The UN recently released a damning report that only 15 percent of Nigerians have access to electricity, while UNESCO states that only 24 percent receive secondary education or higher.
What statistics like these throw to our faces are the reasons an overwhelming number of Nigerian children lack access a basic education, even in a 21st Century world.
Therefore, a data-driven approach can help address problems such as the lack of infrastructure by using local statistics to identify areas where progress can be made.
For corporate organisations, sometimes it takes just one individual to come up with an innovative new approach that gives your organisation the competitive edge, but more often than not, it requires the collaboration of various different teams and the combination of lots of different data sources.
In today’s fast-paced and artificial intelligence (AI) driven world, most executives agree data-driven operations across lines of business is key to a winning strategy.
Illustrating that point is the 85% increased investment in digital capabilities and 77% increased investment in IT, as reported in the 2022 Gartner CEO and Senior Business Executive Survey. Giving your employees the ability to access and make sense of their data, whether they sit within technical teams or not, is therefore crucial to your success.
Your data needs to be democratised across the business, although this is often harder than it would seem.

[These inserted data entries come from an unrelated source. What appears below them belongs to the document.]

/-- The bytes of a copy, by index, whose source exists: in the cluster view a core of the range may hold none of the team's memory
(log 44). -/
def State.copyHas (s : State) (gid : Nat) (b : CopyBlk) (k : Nat) : Bool :=
  !b.sloc || (b.sspc != 1) ||
    (let es := b.esz * (k / b.esz)
     let x := k / b.esz
     let e0 := b.extent 0
     let e1 := b.extent 1
     let e2 := b.extent 2
     (s.localLoc gid b.sspc ((b.elemAt b.src.toNat b.ss true (x % e0, x / e0 % e1, x / (e0 * e1) % e2, x / (e0 * e1 * e2)) +
       (k - es)) / 32 * 32)).isSome)

/-- The read requests of a copy's source. -/
def State.copyReads (s : State) (gid : Nat) (b : CopyBlk) : List Plan :=
  (bySector (b.bytesAt b.src.toNat b.ss b.sloc)).filterMap fun p =>
    if b.sloc then (s.localLoc gid b.sspc (p.1 * 32)).map fun l => ⟨.read p.2, none, some l, false, 0, 0, none, none⟩
    else some ⟨.read p.2, some (p.1 * 32), none, false, 0, 0, none, none⟩

/-- The write requests of a copy's destination, one per sector and place, of the bytes that have a source. -/
def State.copyWrites (s : State) (gid : Nat) (b : CopyBlk) (dests : List Place) : List Plan :=
  (bySector ((b.bytesAt b.dst.toNat b.ds b.dloc).filter fun p => s.copyHas gid b p.2)).flatMap fun p =>
    if dests ≠ [] then dests.map fun d => ⟨.write p.2, none, some (.place d (p.1 * 32)), true, 1, 0, none, none⟩
    else if b.dloc then ((s.localLoc gid b.dspc (p.1 * 32)).map fun l => ⟨.write p.2, none, some l, true, 1, 0, none, none⟩).toList
    else [⟨.write p.2, some (p.1 * 32), none, true, if b.shf then 4 else 1, if b.shf then b.handle else 0, none, none⟩]

/-- R101, R138: the combining requests of a reducing copy: one for the elements that lie whole in one sector, and one for each
element that reaches into the next. -/
def State.copyCombines (s : State) (gid : Nat) (b : CopyBlk) : List Plan :=
  let es := b.indices.map (b.elemAt b.dst.toNat b.ds b.dloc)
  let keyed := ((List.range es.length).map fun k => (es.getD k 0, k * b.esz)).filter fun p => s.copyHas gid b p.2
  let crosses (p : Nat × Nat) : Bool := decide (32 < p.1 % 32 + b.esz)
  let groups := (bySector (keyed.filter fun p => !crosses p)).map (fun p => (p, false)) ++
    (keyed.filter crosses).map fun p => ((p.1 / 32, [(p.1 % 32, p.2)]), true)
  groups.filterMap fun x =>
    let p := x.1
    let k : ReqKind := .combine b.rop (etypeOf b.rtype) p.2
    let next := (p.1 * 32 + 32) % 2 ^ (if b.dloc then 32 else 64)
    if b.dloc then (s.localLoc gid b.dspc (p.1 * 32)).map fun l =>
      ⟨k, none, some l, true, 1, 0, none, if x.2 then s.localLoc gid b.dspc next else none⟩
    else some ⟨k, some (p.1 * 32), none, true, 1, 0, if x.2 then some next else none, none⟩

/-- Bytes of elements at virtual addresses, with index 8 × thread + byte. -/
def elemBytesAt (e : Nat) (addrs : List (Nat × DWord)) : List (Nat × Nat) :=
  addrs.flatMap fun p => (List.range e).map fun j => ((p.2.toNat + j) % 2 ^ 64, 8 * p.1 + j)

/-- R104, R105: the requests of a scatter: one masked write per sector, a higher thread's byte last. -/
def scatterPlans (e : Nat) (h : DWord) (elems : List (Nat × DWord × Nat)) : List Plan :=
  let bs := elemBytesAt e (elems.map fun x => (x.1, x.2.1))
  let val (k : Nat) : Byte := match elems.find? fun x => x.1 == k / 8 with
    | some x => byte (x.2.2 / 2 ^ (8 * (k % 8)))
    | none => 0
  (bySector bs).map fun p =>
    ⟨.store (p.2.map fun q => (q.1, val q.2)), some (p.1 * 32), none, true, if h = 0 then 1 else 4, h, none, none⟩

/-- START: the requests of an operation. -/
def State.plans (s : State) (o : EngOp) : List Plan :=
  match o.kind with
  | .copy b => s.copyReads o.gid b ++ s.copyWrites o.gid b []
  | .copyr b => s.copyReads o.gid b ++ s.copyCombines o.gid b
  | .bcast b =>
    match s.group o.gid with
    | some g =>
      s.copyReads o.gid b ++ s.copyWrites o.gid b (((List.range 4).filter fun c => b.mcm.testBit c).map fun c =>
        if b.dspc = 2 then .scratch c else .team g.team (4 * (g.core / 4) + c))
    | none => []
  | .shread _ b =>
    ((b.bytesAt b.src.toNat b.ss false).foldl (fun (acc : List (Nat × List (Nat × Nat))) p =>
        match acc.find? fun e => e.1 == p.1 / 128 with
        | some _ => acc.map fun e => if e.1 = p.1 / 128 then (e.1, e.2 ++ [(p.1 % 128, p.2)]) else e
        | none => acc ++ [(p.1 / 128, [(p.1 % 128, p.2)])]) []).map
      (fun p => ⟨.read p.2, some (p.1 * 128), none, false, 0, 0, none, none⟩) ++ s.copyWrites o.gid b []
  | .gather _ ty as => (bySector (elemBytesAt (elemBytes ty) as)).map fun p => ⟨.read p.2, some (p.1 * 32), none, false, 0, 0, none, none⟩
  | .scatter ty h es => scatterPlans (elemBytes ty) h es
  | .atom d ty opc h es =>
    es.map fun x => ⟨.rmw x.1 ty opc x.2.2.1 x.2.2.2 d.isSome, some x.2.1.toNat, none, true, if h = 0 then 2 else 4, h, none, none⟩
  | .prog _ r es => es.map fun x => ⟨.prog x.1 r x.2.2.1 x.2.2.2, some x.2.1.toNat, none, true, 2, 0, none, none⟩
  | .flush _ => [⟨.read [], none, some (.host (s.func o.fn).hwbase.toNat), false, 0, 0, none, none⟩]
  | .signal a v op irq => [⟨.signal v.toNat op irq, some a.toNat, none, true, 2, 0, none, none⟩]
  | _ => []

/-- The first stage of a resolved request: a copy's write waits for its bytes. -/
def firstStage (k : ReqKind) : Stage :=
  match k with
  | .write _ | .combine .. => .waiting
  | _ => .created

/-- R61: the CLASS of a fault record. -/
def faultClass : EngClass → Nat
  | .copy => 0
  | .gather => 1
  | _ => 2

/-- A request in the table. -/
def State.addReq (s : State) (r : Req) : State := { s with reqs := KMap.put s.reqs s.nextReq r, nextReq := s.nextReq + 1 }

/-! ### Admission of sheaf writes (R157, R161) -/

/-- R157: extent `i` of a manifest line: device, block, first line, lines minus one. -/
def extentOf (m : List Byte) (i : Nat) : Nat × Nat × Nat × Nat :=
  let e := leVal ((m.drop (16 + 7 * i)).take 7)
  (bitsOf e 55 44, bitsOf e 43 17, bitsOf e 16 11, bitsOf e 10 5)

def putBytes (m : List Byte) (at_ : Nat) (bs : List Byte) : List Byte :=
  m.take at_ ++ bs ++ m.drop (at_ + bs.length)

def putExtent (m : List Byte) (i : Nat) (x : Nat × Nat × Nat × Nat) : List Byte :=
  putBytes m (16 + 7 * i) (leBytes (x.1 * 2 ^ 44 + x.2.1 * 2 ^ 17 + x.2.2.1 * 2 ^ 11 + x.2.2.2 * 2 ^ 5) 7)

/-- R157: NEXT. -/
def manNext (m : List Byte) : Nat := (m.getD 8 0).toNat

/-- R161: the manifest with the line of a domain address among its runs; none when it cannot be admitted. -/
def admitLine (m : List Byte) (dpa : Nat) : Option (List Byte) :=
  let dev := devOf dpa
  let blk := bareOf dpa / 8192
  let ln := bareOf dpa / 128 % 64
  let same (x : Nat × Nat × Nat × Nat) : Bool := x.1 == dev && x.2.1 == blk
  let is := List.range (min 16 (manNext m))
  if is.any fun i => let x := extentOf m i
      same x && decide (x.2.2.1 ≤ ln) && decide (ln ≤ x.2.2.1 + x.2.2.2) then some m
  else
    match is.find? fun i => let x := extentOf m i
        same x && decide (x.2.2.2 < 63) && (ln == x.2.2.1 + x.2.2.2 + 1 || ln + 1 == x.2.2.1) with
    | some i =>
      let x := extentOf m i
      some (putExtent m i (x.1, x.2.1, min ln x.2.2.1, x.2.2.2 + 1))
    | none =>
      if manNext m < 16 then some (putBytes (putExtent m (manNext m) (dev, blk, ln, 0)) 8 [byte (manNext m + 1)]) else none

/-- R159: an entry's number in `sheaves`: its IDX in this device's own table; that of another device's entry, whose writes and messages come
in (R305), is beyond those of the devices before it (log 103). -/
def State.sheafKey (s : State) (dev idx : Nat) : Nat := if dev = s.devnum then idx else 4096 * (dev + 1) + idx
/-- R156: PDEV and PIDX of an entry. -/
def State.sheafDev (s : State) (x : Nat) : Nat := if x < 4096 then s.devnum else x / 4096 - 1
def sheafIdx (x : Nat) : Nat := x % 4096

/-- R159: the entry that a handle names, open or closing. -/
def State.sheafOf (s : State) (h : DWord) : Option (Nat × SheafEntry) :=
  let x := s.sheafKey (bitsOf h.toNat 55 44) (bitsOf h.toNat 43 32)
  match KMap.get s.sheaves x with
  | some e => if (e.open_ ∨ e.closing) ∧ e.serial = bitsOf h.toNat 31 0 then some (x, e) else none
  | none => none

/-- R162: the sheaf that a handle names becomes broken. -/
def State.breakSheaf (s : State) (h : DWord) : State :=
  match s.sheafOf h with
  | some (i, _) => { s with sheaves := KMap.adjust s.sheaves i fun e => { e with broken := true } }
  | none => s

/-- R64: an operation completes as failed, with the fault that its wait will take. -/
def State.failOp (s : State) (o cause detail info : Nat) : State :=
  s.modOp o fun x => { x with failed := x.failed.orElse fun _ => some (cause, detail, info) }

According to New Vantage Partners’ Data and AI Leadership Executive Survey 2022, only 27% of organisations have managed to nail this, with another 19% struggling to establish a data culture.
Through 2025, 80% of organisations seeking to scale digital business will fail because they don’t take a modern approach to data and analytics governance, as stated by Gartner’s State of Data and Analytics Governance.
Unfortunately, modernising tech stacks and migrating to the cloud are not enough to put the right data in the right hands of everyone across the business. Organisations must modernise their governance practices to fully uphold their efforts.
For instance, if an Education Technology (EdTech) startup can find out why there aren’t enough schools in a certain area, they can use census data to determine how many students live there.
Upon completion of that phase, they move further to collaborate with government officials to work out what must be done — maybe constructing more schools or finding ways to transport students who currently walk long distances to school each day.
How about researchers? It is a no-brainer that ‘poor quality data can have serious effects on later analysis. Data containing errors of commission or omission have the potential of throwing off analytical calculations, which may then lead to incorrect conclusions’.
Real-Time Access to Data is the Solution
The best way to describe this is to see education data as an apparatus that receives and uses inputs to help run the educational process, producing outputs that tangible and/or measurable. Data use deepens critical thinking and decision-making by parents, teachers, students, educational institutions, researchers, donor agencies/NGOs, businesses and the government.
Thus, collecting and analyzing data to determine why children are out of school will allow you to take actionable steps to reduce these numbers. For example, if you find that many young girls drop out after their first menstruation cycle (usually around age 12 or 13), you can focus resources on providing private sanitation facilities for girls at their schools.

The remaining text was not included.